No que diz respeito a uma política de forte componente ecológica,


agregando a defesa dos direitos dos animais, da preservação do
património natural e construído, tem o Bloco de facto empenhado-se
nessas batalhas, no entanto tem sido um trabalho que apesar de todo o
empenho de alguns militantes e deputados, trabalho extenuante, não tem
tido a devida divulgação fora do âmbito do Bloco, militantes e leitores do
Esquerda.net Há toda uma muralha à informação que o Bloco terá que
saber derrubar para fazer chegar a sua mensagem ecológica ao geral da
população.
Quanto à política de trabalho e emprego, apesar de saber que o grupo
parlamentar tem sido inexcedível em trabalho, questionar, apresentar
requerimentos, projetos lei, etc. Todo esse enorme trabalho se tem
revelado pouco profícuo e sobretudo são iniciativas que enfrentam a
mesma muralha de silêncio informativo, uma muralha ainda maior que
aquela que cala as ações ecológicas.

Neste setor, enfrenta o Bloco um enorme desafio, a CGTP alinhada


(controlada) pelo PCP e a UGT pelo PS e PSD. É complicado um partido de
esquerda fazer valer as suas teses sociais sem um apoio entre as
organizações de trabalhadores, os sindicatos. Note-se que esse apoio terá
que ser completamente diferente do atual controlo que os partidos
políticos tradicionais exercem sobre os sindicatos e que tão prejudicial
tem sido aos próprios trabalhadores mas que apesar do definhamento das
centrais sindicais com enormes perdas no número de sindicalizados tem
feito inverter essa tendência controleira dos partidos sobre os sindicatos.

É uma luta paulatina e demorada a que o Bloco tem que desenvolver para
virar a situação sindical a seu favor, para além dos trabalhadores afetos ao
Bloco nos vários setores de trabalho se organizarem e começarem a
disputar as direções sindicais ao atual “status quo” é também uma luta
que tem que passar pelas ruas, inexoravelmente.

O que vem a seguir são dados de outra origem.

-- ==== Sys2Proof/Safety.lean ====
section
/-!
DEFINITION. The terms in which statements speak of a run: what an instruction leaves unchanged, how it completes, when an access passes
its checks, and what every step keeps.
-/
namespace Sys2Proof.Machine

/-! ### Frames -/

/-- Nothing of the machine differs but the executing thread. -/
def State.sameButMe (s s' : State) : Prop := s' = s.setThread s.cur (s'.thread s.cur)

/-- Every byte of memory reads as before. -/
def State.sameMemory (s s' : State) : Prop := ∀ a, memByte s'.mem a = memByte s.mem a

/-- Every byte of memory outside n bytes from an address reads as before. -/
def State.sameMemoryBut (s s' : State) (pa n : Nat) : Prop := ∀ a, a < pa ∨ pa + n ≤ a → memByte s'.mem a = memByte s.mem a

/-- Nothing of the thread differs but x registers, the program counter and what belongs to the instruction in issue. -/
def Thread.sameButX (th th' : Thread) : Prop :=
  { th' with x := th.x, pc := th.pc, wait := th.wait, reply := th.reply, walked := th.walked } = th

/-- The same for a registers. -/
def Thread.sameButA (th th' : Thread) : Prop :=
  { th' with a := th.a, pc := th.pc, wait := th.wait, reply := th.reply, walked := th.walked } = th

/-- The same for v registers. -/
def Thread.sameButV (th th' : Thread) : Prop :=
  { th' with v := th.v, pc := th.pc, wait := th.wait, reply := th.reply, walked := th.walked } = th

/-- The same for m registers. -/
def Thread.sameButM (th th' : Thread) : Prop :=
  { th' with m := th.m, pc := th.pc, wait := th.wait, reply := th.reply, walked := th.walked } = th

/-- The same with no register of any kind changed. -/
def Thread.sameButPc (th th' : Thread) : Prop :=
  { th' with pc := th.pc, wait := th.wait, reply := th.reply, walked := th.walked } = th

/-! ### Completion -/

/-- The instruction of the executing thread completes: x[d] reads v after it (x0 stays zero), every other x register, every other
register, flag and special register of the thread, the rest of the machine and every byte of memory are as before, and the program
counter stands at the next word. -/
def State.givesX (s : State) (i : Instr) (d : Fin 32) (v : Word) : Prop :=
  ∃ t, exec i s = .next t ∧ s.sameButMe t ∧ s.sameMemory t ∧ s.me.sameButX t.me ∧ t.me.pc = s.me.pc + 4 ∧ t.me.wait = none ∧
    ∀ r, t.me.getX r = if r = d ∧ r ≠ 0 then v else s.me.getX r

/-- The same for an a register. -/
def State.givesA (s : State) (i : Instr) (d : Fin 16) (v : Addr) : Prop :=
  ∃ t, exec i s = .next t ∧ s.sameButMe t ∧ s.sameMemory t ∧ s.me.sameButA t.me ∧ t.me.pc = s.me.pc + 4 ∧ t.me.wait = none ∧
    ∀ r, t.me.getA r = if r = d then v else s.me.getA r

/-- The same for a v register, lane by lane. -/
def State.givesV (s : State) (i : Instr) (d : Fin 16) (v : Fin 8 → Word) : Prop :=
  ∃ t, exec i s = .next t ∧ s.sameButMe t ∧ s.sameMemory t ∧ s.me.sameButV t.me ∧ t.me.pc = s.me.pc + 4 ∧ t.me.wait = none ∧
    ∀ r l, (t.me.getV r).get l = if r = d then v l else (s.me.getV r).get l

/-- The same for an m register, bit by bit. -/
def State.givesM (s : State) (i : Instr) (d : Fin 8) (v : Fin 8 → Bool) : Prop :=
  ∃ t, exec i s = .next t ∧ s.sameButMe t ∧ s.sameMemory t ∧ s.me.sameButM t.me ∧ t.me.pc = s.me.pc + 4 ∧ t.me.wait = none ∧
    ∀ r l, (t.me.getM r).getLsbD l.val = if r = d then v l else (s.me.getM r).getLsbD l.val

/-- A floating-point instruction retires a result: x[d] reads its pattern, its flags are added to sr.fflags, nothing else changes. -/
def State.givesFp (s : State) (i : Instr) (d : Fin 32) (r : Res) : Prop :=
  ∃ t, exec i s = .next t ∧ s.sameButMe t ∧ s.sameMemory t ∧ s.me.sameButX { t.me with flags := s.me.flags } ∧ t.me.flags = s.me.flags ||| r.flags ∧
    t.me.pc = s.me.pc + 4 ∧ t.me.wait = none ∧ ∀ q, t.me.getX q = if q = d ∧ q ≠ 0 then BitVec.ofNat 64 r.bits else s.me.getX q

/-- The instruction of the executing thread goes to an address and changes nothing else but the a register it links, if it links one. -/
def State.goesTo (s : State) (i : Instr) (pc : Addr) (link : Option (Fin 16)) : Prop :=
  ∃ t, exec i s = .next t ∧ s.sameButMe t ∧ s.sameMemory t ∧ s.me.sameButA t.me ∧ t.me.pc = pc ∧ t.me.wait = none ∧
    ∀ r, t.me.getA r = if link = some r then s.me.pc + 4 else s.me.getA r

/-- The executing thread has read a descriptor: later reads of the thread stand behind all that its die has performed (R318, R345; log 45). -/
def State.hasRead (s : State) : State := s.saw s.cur (s.die (dieOf s.cur)).dlt

/-- The instruction traps at its own address with a cause and a value, having done nothing else, or nothing but what leads to a second state. -/
def State.traps (s : State) (i : Instr) (code : Nat) (tval : Word) (v : State := s) : Prop :=
  exec i s = .next (v.enterTrap s.cur code false tval s.me.pc)

/-- The instruction stays in issue and waits; nothing else changes but a wait of another kind that it ends, or what leads to a second state. -/
def State.waits (s : State) (i : Instr) (k : WaitKind) (v : State := s) : Prop := exec i s = .next (v.waitFor k)

/-- A target a transfer may go to (R82). -/
def goodTarget (a : Addr) : Prop := a.toNat < 2 ^ 64 ∧ a.toNat % 4 = 0

/-- Nothing of the machine differs but the executing thread and its core. -/
def State.sameButMyCore (s s' : State) : Prop :=
  s.sameButMe { s' with cores := s.cores } ∧ ∀ c, c ≠ coreOf s.cur → s'.core c = s.core c

/-- What an acquire of a thread does (R321, R331): its core's logical time rises to its die's highest write time, and the floor of each valid
clock slot to the die's view of the slot's domain. -/
def State.acquired (s s' : State) (t : Nat) : Prop :=
  (s'.core (coreOf t)).lt = max (s.core (coreOf t)).lt (s.die (dieOf t)).dlt ∧
  ∀ i : Fin 8, (s'.thread t).dclk.get i = (let k := (s.thread t).dclk.get i
    if k.v then { k with floor := max k.floor ((s.part (s.partOf t)).view k.dom (dieOf t)) } else k)

/-! ### Accesses -/

/-- An access of the executing thread passes every check at once (R144): it is aligned, its core's TLB holds the page with the permission, its
home is alive, a page to be stored to is dirty already, and no walk asked for by this access has failed (R142). -/
def State.reaches (s : State) (va : Addr) (k : AccKind) (size pa : Nat) (e : TlbEntry) : Prop :=
  va.toNat % size = 0 ∧ tlbFind (s.core (coreOf s.cur)).tlb (s.partOf s.cur) (s.me.cur == .firmware) va = some e ∧
  permOk k (s.me.cur == .worker) size e = true ∧ leafPa e va = pa ∧ s.homeLost pa = false ∧ (k = .store ∨ k = .atomic → e.d = true) ∧
  (walkKey va k (s.me.cur == .firmware), 1) ∉ s.me.walked

/-- One request has been sent: it takes the next id and is on its way; nothing else of the machine differs but the executing thread. -/
def State.sent (s s' : State) (r : Req) : Prop :=
  s'.flight = s.flight ++ [r] ∧ s'.nextId = s.nextId + 1 ∧ r.id = s.nextId ∧ r.stage = .sent ∧ s.tick < r.due ∧
  s.sameButMe { s' with flight := s.flight, nextId := s.nextId, freeCtr := s.freeCtr }

/-- Nothing of the threads differs but how far one's reads stand, which may only grow (log 45). -/
def State.sameThreadsBut (s t : State) (u : Option Nat) : Prop :=
  ∀ k, { t.thread k with seen := (s.thread k).seen } = s.thread k ∧ (s.thread k).seen ≤ (t.thread k).seen ∧ (u ≠ some k → t.thread k = s.thread k)

/-- A core's logical time, TLB and copies without the marks of evict-first lines. -/
def Core.unmarked (c : Core) : Core := { c with l1 := c.l1.map (fun l => { l with evictFirst := false }) }

/-- A load has its value at once: it is in the destination register, extended as the size code says, and nothing else has changed but what an acquire
does, if the load is one, the evict-first mark of the copy read (R147), and how far the thread's reads stand (log 45). -/
def State.loads (s : State) (i : Instr) (d : Fin 32) (z : Sz) (n : Nat) (acq : Bool) : Prop :=
  ∃ t, exec i s = .next t ∧ s.sameMemory t ∧ t.me.pc = s.me.pc + 4 ∧ t.me.wait = none ∧
    (∀ r, t.me.getX r = if z ≠ .a ∧ r = d ∧ r ≠ 0 then z.extend n else s.me.getX r) ∧
    (∀ r, t.me.getA r = if z = .a ∧ r = lowReg d then BitVec.ofNat 80 n else s.me.getA r) ∧
    s.me.sameButX { t.me with a := s.me.a, dclk := s.me.dclk, seen := s.me.seen } ∧ s.me.seen ≤ t.me.seen ∧
    (acq = false → s.sameButMyCore t ∧ (t.core (coreOf s.cur)).unmarked = (s.core (coreOf s.cur)).unmarked ∧ t.me.dclk = s.me.dclk) ∧ (acq = true → s.sameButMyCore t ∧ s.acquired t s.cur)

/-- The home of a line holds no other agent's copy that a write must wait for, and the line is not memory of the host, which acknowledges a write first. -/
def State.writable (s : State) (r : Req) : Prop :=
  (∀ e, dirFind (s.die (homeDie r.pa)).dir (lineOf r.pa) = some e → e.dies = [] ∧ e.host = false) ∧
  (dirFind (s.die (homeDie r.pa)).dir (lineOf r.pa) = none → (r.mt ≠ 2 ∨ (s.home (lineOf r.pa)).gmax = 0) ∧ hostLine (lineOf r.pa) = false)

/-- A write of an agent without a cache to a line is performed as it arrives: no copy elsewhere stands against it, and its line is not the host's (R318, R325 to R327). -/
def State.alone (s : State) (pa mt : Nat) : Prop :=
  dirFind (s.die (homeDie pa)).dir (lineOf pa) = none ∧ hostLine (lineOf pa) = false ∧ (mt = 2 → (s.home (lineOf pa)).gmax = 0)

/-- Nothing of the dies differs but directory entries of lines that a test selects. -/
def State.sameDiesBut (s t : State) (sel : Nat → Bool) : Prop :=
  ∀ d : Fin 4, { t.die d with dir := (s.die d).dir } = s.die d ∧ ∀ l, sel l = false → dirFind (t.die d).dir l = dirFind (s.die d).dir l

/-- The executing thread finds a descriptor's bytes at an address, eight at a time (R144): each passes its checks, is no device's and not poisoned, and
no access of the thread that must come first is on its way. -/
def State.readable (s : State) (va : Addr) (bs : List Byte) : Prop :=
  bs.length % 8 = 0 ∧ s.owesAcq s.cur s.me.acqBar = false ∧ ∀ i, 8 * i < bs.length → ∃ pa e, s.reaches (va + BitVec.ofNat 80 (8 * i)) .load 8 pa e ∧ e.mt ≠ 4 ∧
    s.overlap s.cur pa 8 = false ∧ s.isPoisoned pa = false ∧ (bs.drop (8 * i)).take 8 = memBytes s.mem pa 8

/-- An engine's rim tile holds the translation of an address (R139, R146): the access is permitted, no walk asked for by it has failed (R142), its page dirty if
it is to be written, its memory type no device's, its home alive and its byte not poisoned. -/
def State.engineAt (s : State) (e : Engine) (va : Addr) (k : AccKind) (pa mt : Nat) : Prop :=
  ∃ l, tlbFind (tgetD s.rimTlb e.rim []) (s.partOf e.t) (e.mode == .firmware) va = some l ∧ permOk k (e.mode == .worker) 8 l = true ∧ leafPa l va = pa ∧ l.mt = mt ∧
    (k = .store → l.d = true) ∧ (e.who, walkKey va k (e.mode == .firmware), 1) ∉ s.rimWalks ∧ s.homeLost pa = false ∧ s.isPoisoned pa = false ∧ mt ≠ 4

/-- The instruction is refused with CONFIG_INVALID and a reason, having done nothing (R190), or nothing but what leads to a second state; on an open
likely path it waits for its resolution. -/
def State.refuses (s : State) (i : Instr) (reason : Nat) (v : State := s) : Prop :=
  (s.me.path = none → s.traps i 0x0D (BitVec.ofNat 64 (2 ^ 63 + reason)) v) ∧ (s.me.path.isSome → s.waits i .likely v)

/-- The region as a thread's FABRIC instruction finds it when its turn has come (R191): the instruction has left the line of those that have arrived. -/
def Region.taken (g : Region) (t : Nat) : Region := if g.busyWith = some t then g else { g with line := g.line.filter (fun u => u != t) }

/-- The turn of a thread's FABRIC instruction has come: it is at work already, or nothing is and none arrived before it (R191). -/
def Region.atTurn (g : Region) (t : Nat) : Prop := g.busyWith = some t ∨ (g.busyWith = none ∧ g.line.headD t = t)

/-- A FABRIC instruction traps at its own address, leaving its region so, in the state before it or in a second one that its reads lead to; on an
open likely path it waits for the resolution. -/
def State.trapsWith (s : State) (g : Region) (i : Instr) (code : Nat) (tval : Word) (v : State := s) : Prop :=
  (s.me.path = none → exec i s = .next ((v.setRegion g.key g).enterTrap s.cur code false tval s.me.pc)) ∧
  (s.me.path.isSome → exec i s = .next ((v.setRegion g.key g).waitFor .likely))

/-- A FABRIC instruction whose turn has come is refused with a reason: only its place in the line of its region changes. -/
def State.refusesAt (s : State) (g : Region) (i : Instr) (reason : Nat) : Prop := s.trapsWith (g.taken s.cur) i 0x0D (BitVec.ofNat 64 (2 ^ 63 + reason))

/-- The word at the executing thread's program counter (R82, R144), and the state in which it has been fetched: its page is in the core's TLB with
permission X, no walk for it has failed, its home is alive, and no store of the thread to its bytes is on its way, nor one to its line that has been performed. It stands in the core's
instruction cache, or its line is brought in from its home (R11, log 12). -/
def State.fetches (s : State) (w : Nat) (t : State) : Prop :=
  ∃ pa e, tlbFind (s.core (coreOf s.cur)).tlb (s.partOf s.cur) (s.me.cur == .firmware) s.me.pc = some e ∧ permOk .fetch (s.me.cur == .worker) 4 e = true ∧
    leafPa e s.me.pc = pa ∧ (walkKey s.me.pc .fetch (s.me.cur == .firmware), 1) ∉ s.me.walked ∧ pa % 4 = 0 ∧ s.homeLost pa = false ∧ (∀ q ∈ s.flight, q.by' = .thread s.cur → ∀ v, q.kind = .store v → q.pa + q.size ≤ pa ∨ pa + 4 ≤ q.pa) ∧
    s.codeBehind pa = false ∧
    ((∃ c, l1Find (s.core (coreOf s.cur)).l1i (pa / 128) = some c ∧ copyCurrent (s.core (coreOf s.cur)) (s.gtimeOf s.cur) c = true ∧
        w = leNat ((c.data.drop (pa % 128)).take 4) ∧ t = s) ∨
      ((∀ c, l1Find (s.core (coreOf s.cur)).l1i (pa / 128) = some c → copyCurrent (s.core (coreOf s.cur)) (s.gtimeOf s.cur) c = false) ∧
        w = memRead s.mem pa 4 ∧ t = s.bringCode pa e))

/-- The state in which a thread's instruction executes when its turn has come. -/
def State.turnOf (s : State) (t : Nat) : State := { s with turn := .idle, cur := t }

/-- An instruction of the executing thread leaves one of its queues in a new form and goes on: nothing of the machine differs but that queue, and the event bit
where a queue that was empty has taken a token in (R104), which on a likely path counts once the path is kept. -/
def State.setsQueue (s : State) (i : Instr) (q : Fin 32) (y : Queue) : Prop :=
  let new (staged : Bool) : Bool := (match tget s.me.qs q.val with | some x => x.toks.isEmpty | none => true) && y.toks.any (fun e => e.2.2 == staged)
  ∃ t, exec i s = .next t ∧ s.sameButMe t ∧ s.sameMemory t ∧ t.me.pc = s.me.pc + 4 ∧ t.me.wait = none ∧ tget t.me.qs q.val = some y ∧
    (∀ k, k ≠ q.val → tget t.me.qs k = tget s.me.qs k) ∧ t.me.ev = (s.me.ev || new false) ∧ t.me.path = s.me.path.map (fun p => { p with ev := p.ev || new true }) ∧
    s.me.sameButPc { t.me with qs := s.me.qs, ev := s.me.ev, path := s.me.path }

/-! ### Element instructions -/

/-- Whether predication keeps a lane (R216, R217). -/
def ECtx.kept (x : ECtx) (e : EWord) (l : Fin 16) : Bool :=
  let p := x.operand e .p
  match e.p with
  | .none => true
  | .pos => p.valid.getLsbD l.val && (p.lanes.get l).getLsbD 0
  | .neg => p.valid.getLsbD l.val && !(p.lanes.get l).getLsbD 0

/-- A lane that computes: valid in the operands at some slots, and kept (R217). -/
def ECtx.on (x : ECtx) (e : EWord) (slots : List Slot) (l : Fin 16) : Bool := slots.all (fun sl => (x.operand e sl).valid.getLsbD l.val) && x.kept e l

/-- Every used slot holds a data token (R218). -/
def ECtx.data (x : ECtx) (i : Instr) (e : EWord) : Prop := ∀ sl ∈ Instr.tokenSlots i, (x.operand e sl).stop = 0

Na atual situação vivida pela classe trabalhadora portuguesa, sofrendo


ataques de toda a ordem aos seus direitos conquistados, o golpe final que
se prepara no setor público com a privatização dos últimos setores
lucrativos do Estado, com empresas recorrendo sistematicamente ao
trabalho temporário, precário e sem direitos, perante a generalização dos
“recibos verdes”, o encerramento de cada vez mais postos de trabalho, o
alastrar da praga dos salários em atraso, o desespero do alargar trágico do
desemprego, a todas estas situações urge dar resposta a contento. A
resposta a esses problemas, empenhada é certo, que tem sido feita na
Assembleia da República, não chega e tem-se revelado pouco eficaz. É
necessária maior contundência a este respeito nas intervenções que os
deputados tomam na AR, é imprescindivel que não se deixem enrodilhar
em comissões de trabalho que apenas servem para desviar as atenções
dos problemas reais do país e centrar o debate na defesa dos
trabalhadores, suas condições de vida, situação sócio-económica, direitos
e deveres, horário de trabalho, anos de serviço para a reforma, criação de
emprego, combate ao desemprego, trabalho precário e sem direitos.

Além dessa tribuna combativa na AR é necessário ir para junto dos


trabalhadores, ouvir o que eles têm a dizer, apoiá-los nas suas lutas,
informá-los. É necessário agitar este país da sonolência em que caiu,
inclusive o Bloco. Neste aspeto, defesa dos postos de trabalho, luta contra
as privatizações, contra o desemprego, tem lutado mais um pequeno
partido como o POUS que o Bloco no alto do seu explendor de 10% e 16
deputados. Agir é preciso! Agitar imprescindivel!

Outro campo onde tem sido dificil ao Bloco afirmar-se é o domínio


autárquico, mas a esse tema voltarei noutra altura dado que este post já
vai longo.

Temos pois o Bloco perante o seu labirinto: ou age e põe este país a gritar
a sua sede de justiça, liberdade e democracia, de trabalho com direitos e
futuro, ou arrisca-se a morrer, mas de morte lenta.